Гримм, если честно, уже начал думать о том, что от всей этой истории получилось благополучно отвертеться. Даже думать забыл и про Мирабеллу, и про ее папашу — по факту, он сдержал слово, а то, что после их разговора тет-а-тет маленькая бабочка, судя по всему, не стала упорствовать — что ж! Тем лучше для нее и нервов ее бедной маменьки, которая точно душу бы праотцам отдала, узнай, что дочурка подалась в странствующую труппу, да какую!..
— Маэстро, — скрипит Святая, возясь с тушью у зеркала в его гримерке.
— Да? — отзывается Мастер откуда-то сзади, из сумрака, полулежа на кипе чего-то мягкого, сваленного в угол. Представление окончилось уже почти час назад, а он все не находит в себе сил подняться с нагретого местечка — впрочем, учитывая свинцовую усталость и то, как гудит голова и ноги, можно позволить себе и такие вольности.
— Та кроха. — термит оборачивается и щурит единственный зрячий глаз; Гримм лениво смотрит на нее из-под полуприкрытых век — его глаза от этого больше похожи на горизонтальные алые щелки. — Что с ней?
— Живет и здравствует, — отмахивается он, закрывая глаза обратно: а он-то уже успел подумать, будто спросить вознамерились что-то и правда важное, — коль та мизансцена сложилась бы иначе… — Гримм усмехается, но как-то невесело. — Боюсь, мы бы уже были далеко отсюда…

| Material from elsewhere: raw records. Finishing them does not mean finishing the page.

/-- The command takes effect at its grain on this member (R415 steps 4 and 6, 16 R524). -/
def State.pairAccept (s : State) (p : Packet) (c : DWord) (pid : Word) (origin : BitVec 8) : State :=
  if pkOpcode p = 0x0600 then s
  else if pkOpcode p = 0x0601 then s.concurAccept pid
  else if pkOpcode p = 0x0602 then s.freePid pid
  else s.acceptCommit p c origin

/-- Step 5: ABORT, and the failing status. -/
def State.pairAbort (s : State) (x : PrepOut) (v : Verdict) (cf : Nat) : State :=
  ((s.sendPair (.abort x.tag)).revertPair x.pkt x.pid).answerPair x.origin x.pkt v 0 cf

/-- Step 4, or step 5 where ACC comes too late. -/
def State.accSeen (s : State) (tag : Word) : State :=
  match takeFirst (fun x : PrepOut => !x.relayed && x.tag == tag) s.twin.out with
  | none => s
  | some (x, rest) =>
    let s1 := s.modTwin fun t => { t with out := rest }
    let d := s1.pairDomOf x.pkt x.pid
    if !s1.domRuns d || x.grain.toNat ≤ (s1.dom d).cnt.toNat + 1 then s1.pairAbort x (.plain stLate) 0
    else
      let src := match x.origin with | some o => s1.originIndex o | none => s1.twinSrc
      let v : Verdict := if x.opcode = 0x0600 then ⟨stAwait, noDetail, x.pid.toNat⟩ else .ok
      ((s1.sendPair (.commit tag)).pairAccept x.pkt x.grain x.pid src).answerPair x.origin x.pkt v
        (acceptResult x.pkt x.grain) 0

/-- Status without DETAIL and AUX: the PAIRC frame carries neither, so where R460 gives them a value it is open here
(log entry 37). -/
def State.frameVerdict (s : State) (status : BitVec 8) : State × Verdict :=
  let st := status.toNat
  if st = stField ∨ st = stReserved ∨ st = stAuth then
    (s.stir, ⟨st, (Config.freeWord s.fresh).toNat % 2 ^ 16, (Config.freeWord s.fresh).toNat⟩)
  else (s, .plain st)

/-- REJ: of the twin at step 3, or of the ACTIVE member to a RELAY. -/
def State.rejSeen (s : State) (tag : Word) (status : BitVec 8) : State :=
  match s.twin.out.find? (fun x => x.tag == tag) with
  | none => s
  | some x =>
    let r := s.frameVerdict status
    if x.relayed then r.1.endRelayed x.pkt r.2 0 0
    else (r.1.modTwin fun t => { t with out := t.out.filter (fun y => y.tag != tag) }).pairAbort x r.2 4

/-- The boundary of C - 1 passes without an answer (R415 step 5). -/
def State.pairLimit (s : State) (d : Nat) : State :=
  (s.twin.out.filter (fun x => !x.relayed)).foldl (init := s) fun s x =>
    if s.pairDomOf x.pkt x.pid = d ∧ x.grain.toNat ≤ (s.dom d).cnt.toNat + 1 then
      (s.modTwin fun t => { t with out := t.out.filter (fun y => y.tag != x.tag) }).pairAbort x (.plain stLate) 0
    else s

/-- RELAY (R414). -/
def State.relaySeen (s : State) (tag : Word) (p : Packet) : State :=
  if s.isCoord p then s.coordinate none tag p else s.sendPair (.rej tag (BitVec.ofNat 8 stBusy))

/-! ## The twin (R415, R416) -/

/-- What only the twin can check of a PAIR (14 R481): equal `TW_CFG`, and counters that agree. -/
def State.pairAgrees (s : State) (p : Packet) (cfg : Word) (cnt : DWord) : Bool :=
  let mine := (s.dom (pkDom p)).cnt
  s.rawReg A.twCfg == cfg && s.domRuns (pkDom p) && (mine == cnt || mine == cnt + 1)

/-- The state this member must be in. -/
def State.twinCond (s : State) (p : Packet) : Bool :=
  if pkOpcode p = 0x0700 then s.twState == twSolo && s.role == 2 && s.index.any (fun i => i % 2 == 1)
  else if pkOpcode p = 0x0702 then s.twState == twStandby
  else s.paired

/-- Step 3: the twin's own validation, all checks of 14 R462 from the sixth on. -/
def State.twinCheck (s : State) (p : Packet) (c : DWord) (pid cfg : Word) (cnt : DWord) : State × Verdict :=
  if !s.twinCond p then (s, .plain stBusy)
  else
    match s.checkPacket p with
    | (t, v) =>
      if v ≠ .ok then (t, v)
      else if pkOpcode p = 0x0600 then
        let r := t.propose p (some (pid, c)) t.twinSrc
        (r.1, if r.2.1.status = stAwait then .ok else r.2.1)
      else if pkOpcode p = 0x0601 then
        let r := t.concurCheck p false
        (if r.2 = .ok then r.1.concurred (pkPid p) else r.1, r.2)
      else if pkOpcode p = 0x0602 then (t, t.withdrawCheck p)
      else if pkOpcode p = 0x0700 && !t.pairAgrees p cfg cnt then (t, .plain stField)
      else if t.grainCheck (pkDom p) c.toNat ≠ .ok then (t, t.grainCheck (pkDom p) c.toNat)
      else if pkOpcode p = 0x0100 && !t.imageInTime p c then (t, .plain stLate)
      else if (t.stateBusy p && !t.relayedOut p) || t.resourceBusy p c then (t, .plain stBusy)
      else (t, .ok)

/-- PREP. A relayed command that the twin itself refuses ends here, with TWIN. -/
def State.prepSeen (s : State) (tag : Word) (c : DWord) (pid cfg : Word) (cnt : DWord) (p : Packet) : State :=
  match s.twinCheck p c pid cfg cnt with
  | (t, v) =>
    if v = .ok then
      let x : PrepIn := ⟨tag, p, BitVec.ofNat 16 (pkOpcode p), c, pid⟩
      (t.modTwin fun w => { w with inn := w.inn ++ [x] }).sendPair (.acc tag)
    else (t.sendPair (.rej tag (BitVec.ofNat 8 v.status))).endRelayed p v 0 4

/-- COMMIT (R415 step 6): a relayed command ends with the ACTIVE member's answer. -/
def State.commitSeen (s : State) (tag : Word) : State :=
  match takeFirst (fun x : PrepIn => x.tag == tag) s.twin.inn with
  | none => s
  | some (x, rest) =>
    let s1 := s.modTwin fun t => { t with inn := rest }
    let src := if s1.relayedOut x.pkt then s1.ownSrc else s1.twinSrc
    let v : Verdict := if x.opcode = 0x0600 then ⟨stAwait, noDetail, x.pid.toNat⟩ else .ok
    (s1.pairAccept x.pkt x.grain x.pid src).endRelayed x.pkt v (acceptResult x.pkt x.grain) 0

/-- ABORT (R415 step 6). -/
def State.abortSeen (s : State) (tag : Word) : State :=
  match takeFirst (fun x : PrepIn => x.tag == tag) s.twin.inn with
  | none => s
  | some (x, rest) =>
    ((s.modTwin fun t => { t with inn := rest }).revertPair x.pkt x.pid).endRelayed x.pkt (.plain stLate) 0 0

/-- In doubt at the boundary of C (R416): FENCED before anything is applied at C. -/
def State.doubt (s : State) (d : Nat) : State :=
  let due := s.twin.inn.filter (fun x => s.pairDomOf x.pkt x.pid == d && x.grain.toNat ≤ (s.dom d).cnt.toNat)
  if due = [] then s else (due.foldl (fun s x => s.revertPair x.pkt x.pid) s).fenced fcDoubt

/-! ## A pair command of this unit's own origin -/

/-- A pair command ready here: coordinated, or relayed (R414). -/
def State.runPair (s : State) (o : Origin) (p : Packet) : State :=
  if s.isCoord p then s.coordinate (some o) 0 p
  else if s.pairPath.isNone then s.answer o p (.plain stUnreach) 0
  else
    let tag := s.twin.tag + 1
    let x : PrepOut := ⟨tag, p, BitVec.ofNat 16 (pkOpcode p), some o, true, 0, 0⟩
    ((s.modTwin fun t => { t with tag := tag, out := t.out ++ [x] }).updProg o (pkSeq p) fun z => { z with stage := .pair }).sendPair
      (.relay tag p)

/-! ## Leaving the pair for a debug unlock (19 R566, R567) -/

/-- The erase starts: STATE reads ERASING, every domain is disabled and no lane is driven. -/
def State.beginErase (s : State) : State :=
  let s1 := s.setFld A.dbgStat 0 2 2
  let s2 := (List.range 4).foldl (fun s d => if s.domEn d then s.rdCtlWrite d (s.rawReg (A.rdCtl d) &&& 0xFFFFFFFE) else s) s1
  let s3 := (List.range 128).foldl (fun s k => if s.cgEn k then s.cgCtlWrite k (s.rawReg (cgReg A.cgCtl k) &&& 0xFFFFFFFE) else s) s2
  (s3.setFld A.twStat 3 1 0)

/-- A packet that the unit commits of itself (log entry 38). -/
def ownPacket (opcode dom : Nat) : Packet := BitVec.ofNat 512 (opcode + dom * 2 ^ 16 + 2 ^ 24 + 0xFFFF * 2 ^ 64)

/-- One of the unit's own commands is under way. -/
def State.ownUnderWay (s : State) (p : Packet) : Bool :=
  s.twin.out.any (fun x => x.pkt == p) || s.twin.inn.any (fun x => x.pkt == p) || s.cmds.commits.any (fun x => x.pkt == p)

/-- A unit in LEAVING goes on leaving its pair: the drill first where it is ACTIVE over a STANDBY twin, then UNPAIR, alone
where its twin is gone; a SOLO or FENCED unit is erased. -/
def State.leaveStep (s : State) : State :=
  if s.fld A.dbgStat 0 2 ≠ 1 then s
  else if !s.paired then s.beginErase
  else
    let d := s.pairDom
    let drill := ownPacket 0x0702 d
    let part := ownPacket 0x0701 d
    if s.ownUnderWay drill || s.ownUnderWay part || s.silent then s
    else if !s.domRuns d then s
    else if s.twinGone then s.acceptCommit part ((s.dom d).cnt + 2) s.ownSrc
    else if s.twState = twActive ∧ s.twin.hbState.toNat = twStandby then
      let x : PrepOut := ⟨s.twin.tag + 1, drill, 0x0702, none, false, (s.dom d).cnt + 2, 0⟩
      (s.modTwin fun t => { t with tag := x.tag, out := t.out ++ [x] }).sendPair
        (.prep x.tag x.grain 0 (s.rawReg A.twCfg) (s.dom d).cnt drill)
    else if s.twState = twActive then
      let x : PrepOut := ⟨s.twin.tag + 1, part, 0x0701, none, false, (s.dom d).cnt + 2, 0⟩
      (s.modTwin fun t => { t with tag := x.tag, out := t.out ++ [x] }).sendPair
        (.prep x.tag x.grain 0 (s.rawReg A.twCfg) (s.dom d).cnt part)
    else
      let x : PrepOut := ⟨s.twin.tag + 1, part, 0x0701, none, true, 0, 0⟩
      (s.modTwin fun t => { t with tag := x.tag, out := t.out ++ [x] }).sendPair (.relay x.tag part)

/-! ## The commands -/

/-- RELAY (12 R414). -/
def execRelay (p : ChainPortId) (h : ChHdr) (tag : Word) (pkt : Packet) (s : State) : Host.Outcome State Fault Refusal :=
  finish s (s.arrive p.val h (.relay tag pkt) fun s => s.relaySeen tag pkt)
/-- PREP (12 R415). -/
def execPrep (p : ChainPortId) (h : ChHdr) (tag : Word) (c : DWord) (pid cfg : Word) (cnt : DWord) (pkt : Packet) (s : State) :
    Host.Outcome State Fault Refusal :=
  finish s (s.arrive p.val h (.prep tag c pid cfg cnt pkt) fun s => s.prepSeen tag c pid cfg cnt pkt)
/-- ACC (12 R415). -/
def execAcc (p : ChainPortId) (h : ChHdr) (tag : Word) (s : State) : Host.Outcome State Fault Refusal :=
  finish s (s.arrive p.val h (.acc tag) fun s => s.accSeen tag)
/-- REJ (12 R415). -/
def execRej (p : ChainPortId) (h : ChHdr) (tag : Word) (st : BitVec 8) (s : State) : Host.Outcome State Fault Refusal :=
  finish s (s.arrive p.val h (.rej tag st) fun s => s.rejSeen tag st)
/-- COMMIT (12 R415). -/
def execCommit (p : ChainPortId) (h : ChHdr) (tag : Word) (s : State) : Host.Outcome State Fault Refusal :=
  finish s (s.arrive p.val h (.commit tag) fun s => s.commitSeen tag)
/-- ABORT (12 R415). -/
def execAbort (p : ChainPortId) (h : ChHdr) (tag : Word) (s : State) : Host.Outcome State Fault Refusal :=
  finish s (s.arrive p.val h (.abort tag) fun s => s.abortSeen tag)

end Sys2Proof.Machine
end

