-- ==== Sys2Proof/Machine/CoreMem.lean ====
section
/-! DEFINITION. How a core's loads and stores reach memory: the store buffer, forwarding, the stalls of a load (07 R249, 09
R312-R321), and the tally digest of its stores (12 R412). -/

namespace Sys2Proof.Machine

/-! ## Stores (09 R319, R320) -/

/-- The 16-byte record of a store (12 R412): 48-bit address, 2 bytes of byte enables, 8 bytes of data (log entry 46). -/
def StPart.record (p : StPart) : List Byte :=
  bytesOf p.addr 6 ++ bytesOf (2 ^ p.size - 1) 2 ++ bytesOf (p.data.toNat % 256 ^ p.size) 8

/-- The grain whose digest a store of core c enters: that of the grain program, or for an event program the next (12 R412). -/
def State.digGrain (s : State) (c : Nat) : Nat :=
  let k := s.core c
  if k.prog == .event then (s.bench (c / 8)).grain.toNat + 1 else k.grain.toNat

/-- The digest takes the stores of an entry that leaves the buffer. -/
def digestEntry (k : Core) (e : SbEntry) : Core :=
  { k with digs := tset 0 k.digs e.digGrain (crc32cFrom (tget 0 k.digs e.digGrain) (e.parts.flatMap (fun p => p.record))) }

/-- Stores by 64-byte line, lines in the order of their first store: one port access each (08 R297). -/
def byLine : List StPart → List (List StPart)
  | [] => []
  | p :: ps =>
    let same (x : StPart) : Bool := x.addr / 64 == p.addr / 64
    insertLine p same (byLine ps)
where
  /-- Puts a store before those of its line. -/
  insertLine (p : StPart) (same : StPart → Bool) : List (List StPart) → List (List StPart)
    | gs =>
      match gs.find? (fun g => g.any same) with
      | some g => (p :: g) :: gs.filter (fun g => !g.any same)
      | none => [p] :: gs

/-- Store-buffer entries go in as far as there is room; the rest waits, and the core with it. -/
def fillSb (k : Core) (es : List SbEntry) : Core :=
  let w := k.sbWait ++ es
  let room := 8 - k.sb.length
  { k with sb := k.sb ++ w.take room, sbWait := w.drop room }

/-- The stores of one operation of the bundle at E1 enter the store buffer, one entry for each port access. -/
def State.store (s : State) (c : Nat) (ps : List StPart) : State :=
  let g := s.digGrain c
  let es := (byLine ps).map fun l => ({ parts := l, ctl := l.any (fun p => inCtl p.addr), digGrain := g, bundle := (s.core c).t } : SbEntry)
  s.modCore c fun k => { fillSb k es with ownStore := false }

/-- The access of a store of core c to banks: made as one, or refused under 05 R173. -/
def State.putParts (s : State) (c : Nat) (ps : List StPart) : State :=
  match ps with
  | [] => s
  | p :: _ =>
    let n := bankOf p.addr
    if !s.awake n then s.denied n c p.addr true
    else if !s.mayWrite c n then s.denied n c p.addr false
    else
      let s1 := ps.foldl (fun s p => s.poke p.addr (bytesOf p.data.toNat p.size)) s
      s1.wrote c ((ps.flatMap (fun p => wordsOf p.addr p.size)).eraseDups)

/-- An other-bench store at its bank's port B (09 R315): it may meet port A reads of its words (05 R167). -/
def State.putFar (s : State) (c : Nat) (ps : List StPart) : State :=
  match ps with
  | [] => s
  | p :: _ =>
    if s.awake (bankOf p.addr) && s.mayWrite c (bankOf p.addr) && ps.any (fun x => s.portAReads x.addr x.size) then
      let s1 := s.stir.putParts c ps
      if Config.freeBit s.fresh then ps.foldl (fun s x => s.tear x.addr (bytesOf x.data.toNat x.size)) (s1.countBusy p.addr) else s1
    else s.putParts c ps

/-- A latched port B write is made. -/
def State.putLatched (s : State) (who : Nat) (e : SbEntry) : State :=
  if who = 141 then
    match e.parts with
    | [] => s
    | p :: _ => s.paramPut p.addr (e.parts.flatMap (fun x => bytesOf x.data.toNat x.size))
  else s.putFar who e.parts

/-- A bank access of core c at address a waits: for a borrowed stripe, or for another core's LOCK sequence (09 R312). -/
def State.coreWaits (s : State) (c a : Nat) : Bool := s.inStripe a || (inBanks a && s.lockedFor (bankOf a) c)

/-- The latched port B writes that no longer wait are made, in their order. -/
def State.flushStores (s : State) : State :=
  s.fab.stores.foldl (fun s x =>
    if x.2.parts.any (fun p => s.borrowed p.addr) then s.latchStore x.1 x.2 else s.putLatched x.1 x.2)
    { s with fab := { s.fab with stores := [] } }

/-- An entry leaves the store buffer for banks: made, or latched where it goes to another bench whose bank holds it up (09
R319). -/
def State.storeOut (s : State) (c : Nat) (e : SbEntry) : State :=
  match e.parts with
  | [] => s
  | p :: _ =>
    if regionOf c p.addr == .other then
      if e.parts.any (fun x => s.coreWaits c x.addr) then s.latchStore c e else s.putFar c e.parts
    else s.putParts c e.parts

/-! ## Loads (07 R249, 09 R312-R321) -/

def SbEntry.overlaps (e : SbEntry) (x : Elem) : Bool := !e.ctl && x.addrs.any (fun a => (e.byteAt a).isSome)
def SbEntry.holds (e : SbEntry) (x : Elem) : Bool := x.addrs.all (fun a => (e.byteAt a).isSome)
def SbEntry.dataFor (e : SbEntry) (x : Elem) : DWord := BitVec.ofNat 64 (natOf (x.addrs.map (fun a => (e.byteAt a).getD 0)))

/-- The youngest entry older than the load's bundle that overlaps an access (R321). -/
def youngest (k : Core) (bundle : Nat) (xs : List Elem) : Option SbEntry :=
  (k.sb ++ k.sbWait).reverse.find? (fun e => e.bundle < bundle && xs.any (fun x => e.overlaps x))

/-- One element read on a bank port; a refused read gives 0 (05 R173). An other-bench read is one of port B, which the
fabric carries as read where it met a port A write (05 R161, R170). -/
def readElem (c : Nat) (sx : State × List Elem) (x : Elem) : State × List Elem :=
  let r := if regionOf c x.addr == .other then sx.1.portReadFree c x.addr x.size else sx.1.portRead c x.addr x.size
  (r.1, sx.2 ++ [x.got (BitVec.ofNat 64 (r.2.getD 0))])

Он потягивается, с тяжким вздохом неохотно поднимается на ноги и расправляет полу собственного извечного плаща. Святая, наконец домучившись со своим марафетом (и как только умудряется так ровно подводить глаза, не имея ни пальцев, ни рук в привычном понимании?), тут же шустро уступает хозяину место у зеркала, и Гримм опускается на импровизированный пуфик перед ним: у стекла пляшет, дергаясь от случайного движения воздуха рядом, подозрительно багровая свеча в плошке. Пламя, бросая невнятные дрожащие тени на стены, скрадывает форму у предметов — и у самого Гримма, смотрящего на огонек и в полумраке почти сливающегося с багровой тьмой собственного местообитания.
— Послушай, Святая, — спустя минуту или две молчания неожиданно спрашивает он, не оборачиваясь на нее, замершую в полутьме за его спиной, — будь любезна, удовлетвори мое любопытство…
— Да, Мастер? — Святая, кажется, не понимает, а Гримм, вглядываясь куда-то в пламя и цепляя его с фитиля на тонкие черные пальцы, спрашивает то, что она меньше всего ожидала услышать:
— Если бы сюжетная перипетия каким-либо образом сейчас позволила бы нам вернуться в прошлое, — Маэстро оборачивается, и Святая едва осознанно подбирается под его взглядом, — ты бы изменила свое решение?
— О чем вы, Мастер? — она дергает усиком, чуть наклоняя голову и прижимая клешни к груди. Гримм, задумавшись о чем-то, гоняет огонек свечи по пальцам — и поднимает голову на нее:
— С точки зрения нынешней тебя ты бы приняла мое предложение?
Святая смотрит на Гримма единственным зрячим глазом не мигая. Долго, почти минуту. Гримм наблюдает за ней несколько рассеянно, и мысли медленно и неохотно ворочаются в его голове.
— Да. Приняла бы. — наконец роняет Святая.
— И тебе совсем не жаль своего прошлого? — Маэстро превратился в подобие живого истукана с огнем в руках. — Совсем не жаль, что ты никогда не сможешь даже попытаться вернуться к своим корням? — он отворачивается. — Узнать, откуда ты родом, чья в тебе кровь, из какой ты земли…
— Совсем. Корни? Не помню, не знаю, — Святая, кажется, морщится, и Гримм хорошо понимает, почему, — не хочу знать. Продали, предали… Большое дерево, гнилые корни. Не хочу. Незачем.
— А вот смертные говорят, что не знать своих корней и прошлого — значит не иметь будущего. — Мастер задумчиво возвращает свечной огонек на место.
— Правда. — тихо отзывается термит. — Но они забывают.
— Забывают — что?
— Дерево болеет. Семечко, — Святая тихонько стрекочет, — рождается. Отделяется от корней. Растет. Далеко. Больное дерево погубит саженец. Лучше далеко, чем близко. Новая почва, здоровое дерево.
Гримм молчит. Остаются только он, она — и неверные тени, скользящие по стенам гримерки.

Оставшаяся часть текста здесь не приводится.